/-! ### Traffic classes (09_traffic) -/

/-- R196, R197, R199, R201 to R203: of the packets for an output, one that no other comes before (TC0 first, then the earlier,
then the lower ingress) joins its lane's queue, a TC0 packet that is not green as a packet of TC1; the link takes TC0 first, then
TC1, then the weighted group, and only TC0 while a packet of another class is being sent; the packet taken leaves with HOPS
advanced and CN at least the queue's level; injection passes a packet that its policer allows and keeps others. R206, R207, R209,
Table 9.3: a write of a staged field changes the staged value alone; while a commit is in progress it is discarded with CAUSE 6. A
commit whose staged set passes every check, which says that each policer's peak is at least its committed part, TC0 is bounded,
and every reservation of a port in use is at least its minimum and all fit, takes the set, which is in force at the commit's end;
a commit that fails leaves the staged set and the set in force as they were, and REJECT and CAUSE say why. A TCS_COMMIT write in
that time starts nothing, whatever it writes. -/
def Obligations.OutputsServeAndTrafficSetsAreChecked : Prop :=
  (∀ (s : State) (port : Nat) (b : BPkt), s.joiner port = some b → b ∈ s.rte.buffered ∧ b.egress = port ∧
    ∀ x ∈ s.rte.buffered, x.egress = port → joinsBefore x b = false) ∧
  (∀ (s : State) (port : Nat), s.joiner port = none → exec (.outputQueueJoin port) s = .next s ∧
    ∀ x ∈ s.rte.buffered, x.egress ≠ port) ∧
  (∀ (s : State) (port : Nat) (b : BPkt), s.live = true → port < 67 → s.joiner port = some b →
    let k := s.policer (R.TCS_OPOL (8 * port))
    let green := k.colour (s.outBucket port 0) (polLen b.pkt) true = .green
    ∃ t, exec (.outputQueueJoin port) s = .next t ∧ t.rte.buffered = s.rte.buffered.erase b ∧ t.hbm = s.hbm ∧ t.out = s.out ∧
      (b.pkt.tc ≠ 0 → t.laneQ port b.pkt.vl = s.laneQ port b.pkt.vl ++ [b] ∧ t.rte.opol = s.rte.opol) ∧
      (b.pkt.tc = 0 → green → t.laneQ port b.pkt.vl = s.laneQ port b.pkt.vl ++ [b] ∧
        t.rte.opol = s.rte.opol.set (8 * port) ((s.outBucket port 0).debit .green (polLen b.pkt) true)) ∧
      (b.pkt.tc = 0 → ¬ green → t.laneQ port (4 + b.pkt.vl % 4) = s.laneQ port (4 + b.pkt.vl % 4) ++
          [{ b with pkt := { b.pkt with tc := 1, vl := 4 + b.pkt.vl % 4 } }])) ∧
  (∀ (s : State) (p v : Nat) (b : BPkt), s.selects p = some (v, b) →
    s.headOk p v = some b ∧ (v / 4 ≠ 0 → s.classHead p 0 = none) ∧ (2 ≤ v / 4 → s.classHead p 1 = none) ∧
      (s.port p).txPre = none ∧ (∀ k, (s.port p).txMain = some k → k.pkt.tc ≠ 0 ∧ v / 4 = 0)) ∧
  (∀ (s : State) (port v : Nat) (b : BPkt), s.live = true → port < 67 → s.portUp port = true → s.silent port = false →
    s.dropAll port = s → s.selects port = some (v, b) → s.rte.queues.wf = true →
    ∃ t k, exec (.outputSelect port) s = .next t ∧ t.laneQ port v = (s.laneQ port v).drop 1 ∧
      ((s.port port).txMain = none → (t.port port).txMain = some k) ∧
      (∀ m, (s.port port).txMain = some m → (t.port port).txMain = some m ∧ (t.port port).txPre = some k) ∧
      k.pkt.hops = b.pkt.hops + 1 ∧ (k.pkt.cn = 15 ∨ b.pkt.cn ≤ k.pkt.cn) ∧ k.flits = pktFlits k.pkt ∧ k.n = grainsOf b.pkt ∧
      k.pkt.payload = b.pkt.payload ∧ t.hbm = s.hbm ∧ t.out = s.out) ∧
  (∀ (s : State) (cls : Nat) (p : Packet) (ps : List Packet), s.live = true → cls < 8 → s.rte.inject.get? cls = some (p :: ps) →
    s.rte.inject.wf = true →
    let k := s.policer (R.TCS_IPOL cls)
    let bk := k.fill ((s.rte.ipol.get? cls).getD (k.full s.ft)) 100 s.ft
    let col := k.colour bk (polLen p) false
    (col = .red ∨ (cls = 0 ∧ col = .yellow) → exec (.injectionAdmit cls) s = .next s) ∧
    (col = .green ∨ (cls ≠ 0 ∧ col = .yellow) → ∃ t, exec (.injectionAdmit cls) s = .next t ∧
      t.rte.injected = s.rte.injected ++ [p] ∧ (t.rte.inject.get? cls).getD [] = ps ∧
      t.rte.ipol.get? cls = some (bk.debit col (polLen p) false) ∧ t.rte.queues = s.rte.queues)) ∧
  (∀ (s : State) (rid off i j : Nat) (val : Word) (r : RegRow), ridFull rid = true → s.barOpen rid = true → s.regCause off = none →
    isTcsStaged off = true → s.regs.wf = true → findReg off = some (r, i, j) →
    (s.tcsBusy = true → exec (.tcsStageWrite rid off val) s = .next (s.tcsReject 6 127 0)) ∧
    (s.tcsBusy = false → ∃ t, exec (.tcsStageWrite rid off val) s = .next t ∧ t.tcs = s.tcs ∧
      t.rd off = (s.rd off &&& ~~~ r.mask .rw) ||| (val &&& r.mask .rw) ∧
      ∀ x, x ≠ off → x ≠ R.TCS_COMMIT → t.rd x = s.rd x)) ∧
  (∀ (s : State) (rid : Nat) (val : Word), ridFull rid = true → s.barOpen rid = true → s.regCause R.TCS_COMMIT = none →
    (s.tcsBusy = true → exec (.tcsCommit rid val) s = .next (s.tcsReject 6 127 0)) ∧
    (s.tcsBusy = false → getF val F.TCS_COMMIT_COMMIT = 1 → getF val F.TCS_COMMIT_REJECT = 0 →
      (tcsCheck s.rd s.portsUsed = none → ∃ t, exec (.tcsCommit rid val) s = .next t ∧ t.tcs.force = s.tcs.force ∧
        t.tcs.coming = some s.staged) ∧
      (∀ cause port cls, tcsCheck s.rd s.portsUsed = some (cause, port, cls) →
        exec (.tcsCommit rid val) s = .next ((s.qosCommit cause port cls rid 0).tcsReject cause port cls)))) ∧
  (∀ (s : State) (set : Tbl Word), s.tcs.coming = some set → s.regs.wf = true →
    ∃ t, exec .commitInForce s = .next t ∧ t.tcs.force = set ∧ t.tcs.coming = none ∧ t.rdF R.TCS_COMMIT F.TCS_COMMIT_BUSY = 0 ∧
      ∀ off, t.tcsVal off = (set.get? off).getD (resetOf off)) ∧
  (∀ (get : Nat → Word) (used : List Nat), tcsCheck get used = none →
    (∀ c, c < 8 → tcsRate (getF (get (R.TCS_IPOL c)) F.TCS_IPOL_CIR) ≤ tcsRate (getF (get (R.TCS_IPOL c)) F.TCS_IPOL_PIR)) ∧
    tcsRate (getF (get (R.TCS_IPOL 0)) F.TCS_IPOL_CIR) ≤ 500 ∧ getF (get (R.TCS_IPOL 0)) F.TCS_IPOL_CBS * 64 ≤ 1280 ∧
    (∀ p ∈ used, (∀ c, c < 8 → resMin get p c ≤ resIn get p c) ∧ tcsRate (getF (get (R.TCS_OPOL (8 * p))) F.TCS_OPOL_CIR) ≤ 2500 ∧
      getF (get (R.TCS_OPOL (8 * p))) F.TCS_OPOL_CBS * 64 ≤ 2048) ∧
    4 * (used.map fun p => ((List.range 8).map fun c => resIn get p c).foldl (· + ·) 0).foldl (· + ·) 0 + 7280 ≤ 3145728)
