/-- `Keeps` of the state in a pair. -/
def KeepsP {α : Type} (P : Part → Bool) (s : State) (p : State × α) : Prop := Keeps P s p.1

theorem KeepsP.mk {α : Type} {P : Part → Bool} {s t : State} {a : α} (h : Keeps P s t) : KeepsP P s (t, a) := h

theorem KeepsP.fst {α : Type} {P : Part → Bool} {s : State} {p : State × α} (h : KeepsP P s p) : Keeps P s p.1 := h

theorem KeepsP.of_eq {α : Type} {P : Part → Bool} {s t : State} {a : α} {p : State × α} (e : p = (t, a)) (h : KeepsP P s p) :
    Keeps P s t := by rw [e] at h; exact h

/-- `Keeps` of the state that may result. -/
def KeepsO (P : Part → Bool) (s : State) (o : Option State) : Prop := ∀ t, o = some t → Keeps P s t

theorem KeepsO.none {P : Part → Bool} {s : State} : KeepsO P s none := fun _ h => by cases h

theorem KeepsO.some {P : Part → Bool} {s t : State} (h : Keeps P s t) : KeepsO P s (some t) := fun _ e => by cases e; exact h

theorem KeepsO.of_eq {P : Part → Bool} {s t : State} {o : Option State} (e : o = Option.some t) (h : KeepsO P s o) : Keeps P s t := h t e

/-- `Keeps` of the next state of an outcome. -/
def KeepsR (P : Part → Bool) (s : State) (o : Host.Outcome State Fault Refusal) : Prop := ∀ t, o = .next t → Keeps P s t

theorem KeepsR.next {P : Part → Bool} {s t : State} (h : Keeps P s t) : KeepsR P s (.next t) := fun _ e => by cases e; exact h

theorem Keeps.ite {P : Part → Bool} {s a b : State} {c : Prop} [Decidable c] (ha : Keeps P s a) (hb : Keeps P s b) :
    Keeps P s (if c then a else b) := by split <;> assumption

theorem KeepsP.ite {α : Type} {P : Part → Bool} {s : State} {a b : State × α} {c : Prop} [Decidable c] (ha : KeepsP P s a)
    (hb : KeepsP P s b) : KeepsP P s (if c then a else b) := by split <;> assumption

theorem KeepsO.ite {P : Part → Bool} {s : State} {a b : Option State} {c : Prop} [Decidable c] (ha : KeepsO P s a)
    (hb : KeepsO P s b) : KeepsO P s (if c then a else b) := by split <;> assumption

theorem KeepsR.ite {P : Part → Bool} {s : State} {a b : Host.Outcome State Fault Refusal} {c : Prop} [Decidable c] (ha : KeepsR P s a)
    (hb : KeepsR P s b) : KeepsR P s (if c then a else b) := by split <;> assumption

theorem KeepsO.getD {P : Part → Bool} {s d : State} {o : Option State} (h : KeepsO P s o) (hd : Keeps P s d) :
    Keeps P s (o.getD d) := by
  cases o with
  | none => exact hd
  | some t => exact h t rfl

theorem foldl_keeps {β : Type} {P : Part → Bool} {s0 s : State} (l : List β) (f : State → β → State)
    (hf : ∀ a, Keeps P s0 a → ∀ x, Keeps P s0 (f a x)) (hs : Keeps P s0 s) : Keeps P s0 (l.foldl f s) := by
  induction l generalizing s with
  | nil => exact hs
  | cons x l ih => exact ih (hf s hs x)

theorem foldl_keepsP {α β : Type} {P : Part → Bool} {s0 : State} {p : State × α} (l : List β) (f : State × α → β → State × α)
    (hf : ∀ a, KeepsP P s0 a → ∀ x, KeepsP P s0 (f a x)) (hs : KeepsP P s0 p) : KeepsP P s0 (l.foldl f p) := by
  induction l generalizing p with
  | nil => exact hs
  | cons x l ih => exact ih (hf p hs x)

——

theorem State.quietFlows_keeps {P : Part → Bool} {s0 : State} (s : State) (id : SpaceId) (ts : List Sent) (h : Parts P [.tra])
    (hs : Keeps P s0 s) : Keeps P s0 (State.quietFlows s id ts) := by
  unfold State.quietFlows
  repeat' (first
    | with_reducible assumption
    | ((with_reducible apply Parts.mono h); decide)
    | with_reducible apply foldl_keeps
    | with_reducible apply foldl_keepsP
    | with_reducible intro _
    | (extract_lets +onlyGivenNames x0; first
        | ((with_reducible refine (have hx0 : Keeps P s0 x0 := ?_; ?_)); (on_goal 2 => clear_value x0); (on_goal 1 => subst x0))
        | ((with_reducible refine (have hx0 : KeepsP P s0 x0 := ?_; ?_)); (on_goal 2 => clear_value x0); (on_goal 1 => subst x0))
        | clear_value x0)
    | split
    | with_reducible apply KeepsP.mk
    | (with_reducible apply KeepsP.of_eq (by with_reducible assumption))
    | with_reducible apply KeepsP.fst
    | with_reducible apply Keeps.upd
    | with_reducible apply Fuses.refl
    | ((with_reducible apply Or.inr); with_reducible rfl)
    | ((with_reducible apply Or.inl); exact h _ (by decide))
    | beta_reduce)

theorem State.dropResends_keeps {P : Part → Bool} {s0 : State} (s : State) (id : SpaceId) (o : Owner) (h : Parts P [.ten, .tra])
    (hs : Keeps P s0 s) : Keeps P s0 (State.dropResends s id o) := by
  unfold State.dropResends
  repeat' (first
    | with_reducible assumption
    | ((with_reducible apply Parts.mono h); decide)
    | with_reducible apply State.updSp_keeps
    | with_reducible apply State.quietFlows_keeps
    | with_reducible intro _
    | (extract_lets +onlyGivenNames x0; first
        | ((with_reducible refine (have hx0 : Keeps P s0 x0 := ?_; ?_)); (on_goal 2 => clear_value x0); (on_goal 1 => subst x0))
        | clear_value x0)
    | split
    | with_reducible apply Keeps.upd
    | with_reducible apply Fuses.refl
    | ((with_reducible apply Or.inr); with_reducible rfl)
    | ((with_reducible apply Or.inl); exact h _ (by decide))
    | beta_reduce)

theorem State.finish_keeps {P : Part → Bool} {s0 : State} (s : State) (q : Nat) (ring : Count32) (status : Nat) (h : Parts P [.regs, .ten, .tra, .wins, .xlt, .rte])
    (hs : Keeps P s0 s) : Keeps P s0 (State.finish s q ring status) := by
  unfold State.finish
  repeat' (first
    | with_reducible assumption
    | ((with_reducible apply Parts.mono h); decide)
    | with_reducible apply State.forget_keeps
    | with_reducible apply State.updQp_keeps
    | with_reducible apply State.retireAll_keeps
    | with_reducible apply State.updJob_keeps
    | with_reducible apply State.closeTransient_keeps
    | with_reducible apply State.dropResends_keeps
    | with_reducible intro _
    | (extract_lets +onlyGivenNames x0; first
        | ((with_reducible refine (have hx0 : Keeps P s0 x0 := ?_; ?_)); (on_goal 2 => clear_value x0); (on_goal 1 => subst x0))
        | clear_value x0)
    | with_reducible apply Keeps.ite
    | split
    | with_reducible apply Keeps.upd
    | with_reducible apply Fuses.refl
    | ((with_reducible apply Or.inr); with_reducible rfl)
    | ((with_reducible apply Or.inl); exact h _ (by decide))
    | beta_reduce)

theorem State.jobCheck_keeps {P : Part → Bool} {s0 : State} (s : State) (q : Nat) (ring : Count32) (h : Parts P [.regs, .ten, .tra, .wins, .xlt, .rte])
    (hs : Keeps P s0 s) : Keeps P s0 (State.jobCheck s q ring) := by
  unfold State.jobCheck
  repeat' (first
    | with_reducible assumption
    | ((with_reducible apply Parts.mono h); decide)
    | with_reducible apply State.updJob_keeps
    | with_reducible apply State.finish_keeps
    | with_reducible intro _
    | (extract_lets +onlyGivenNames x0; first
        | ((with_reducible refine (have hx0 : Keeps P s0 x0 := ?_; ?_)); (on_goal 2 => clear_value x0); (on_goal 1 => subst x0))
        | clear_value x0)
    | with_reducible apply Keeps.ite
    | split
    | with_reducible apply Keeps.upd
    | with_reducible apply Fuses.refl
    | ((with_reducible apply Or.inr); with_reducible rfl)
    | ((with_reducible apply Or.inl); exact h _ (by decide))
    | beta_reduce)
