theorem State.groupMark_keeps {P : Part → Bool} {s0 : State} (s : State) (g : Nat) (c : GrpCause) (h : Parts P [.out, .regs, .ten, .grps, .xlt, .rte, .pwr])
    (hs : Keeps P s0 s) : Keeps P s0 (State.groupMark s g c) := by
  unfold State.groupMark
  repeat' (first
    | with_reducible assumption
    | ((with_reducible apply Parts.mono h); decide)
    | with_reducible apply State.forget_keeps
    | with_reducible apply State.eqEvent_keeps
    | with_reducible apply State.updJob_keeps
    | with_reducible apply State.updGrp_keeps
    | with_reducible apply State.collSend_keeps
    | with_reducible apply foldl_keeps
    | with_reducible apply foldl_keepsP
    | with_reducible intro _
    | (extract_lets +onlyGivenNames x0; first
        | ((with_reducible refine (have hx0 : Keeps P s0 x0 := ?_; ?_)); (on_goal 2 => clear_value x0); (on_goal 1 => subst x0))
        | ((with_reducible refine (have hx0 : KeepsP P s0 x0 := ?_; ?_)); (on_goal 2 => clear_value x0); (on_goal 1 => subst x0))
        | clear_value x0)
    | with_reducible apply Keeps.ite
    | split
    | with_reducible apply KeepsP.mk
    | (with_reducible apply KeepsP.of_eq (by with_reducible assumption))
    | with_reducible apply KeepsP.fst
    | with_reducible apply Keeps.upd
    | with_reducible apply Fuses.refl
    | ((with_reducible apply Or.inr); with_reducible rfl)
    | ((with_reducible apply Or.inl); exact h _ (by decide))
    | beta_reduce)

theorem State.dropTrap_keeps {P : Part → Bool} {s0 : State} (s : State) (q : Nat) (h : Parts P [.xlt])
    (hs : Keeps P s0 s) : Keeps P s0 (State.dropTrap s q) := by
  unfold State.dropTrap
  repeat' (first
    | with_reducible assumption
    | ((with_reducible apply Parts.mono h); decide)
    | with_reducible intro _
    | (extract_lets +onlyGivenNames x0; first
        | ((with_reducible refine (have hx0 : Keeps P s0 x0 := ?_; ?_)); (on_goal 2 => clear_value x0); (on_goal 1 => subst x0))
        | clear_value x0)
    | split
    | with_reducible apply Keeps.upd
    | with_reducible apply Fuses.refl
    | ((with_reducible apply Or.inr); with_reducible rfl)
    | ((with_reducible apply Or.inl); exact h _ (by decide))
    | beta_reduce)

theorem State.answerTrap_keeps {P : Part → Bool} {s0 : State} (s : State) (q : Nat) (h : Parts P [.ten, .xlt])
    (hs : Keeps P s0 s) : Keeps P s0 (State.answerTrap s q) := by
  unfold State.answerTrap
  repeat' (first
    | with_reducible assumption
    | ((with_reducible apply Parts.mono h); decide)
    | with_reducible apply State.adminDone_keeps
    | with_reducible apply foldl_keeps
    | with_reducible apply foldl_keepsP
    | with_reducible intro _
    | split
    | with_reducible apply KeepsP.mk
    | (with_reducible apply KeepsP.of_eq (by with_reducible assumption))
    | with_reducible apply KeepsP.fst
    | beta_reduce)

——

Using the entries above, copy out all lines that contain the string "wins".

Solution to this exercise:
theorem State.finish_keeps {P : Part → Bool} {s0 : State} (s : State) (q : Nat) (ring : Count32) (status : Nat) (h : Parts P [.regs, .ten, .tra, .wins, .xlt, .rte])
theorem State.jobCheck_keeps {P : Part → Bool} {s0 : State} (s : State) (q : Nat) (ring : Count32) (h : Parts P [.regs, .ten, .tra, .wins, .xlt, .rte])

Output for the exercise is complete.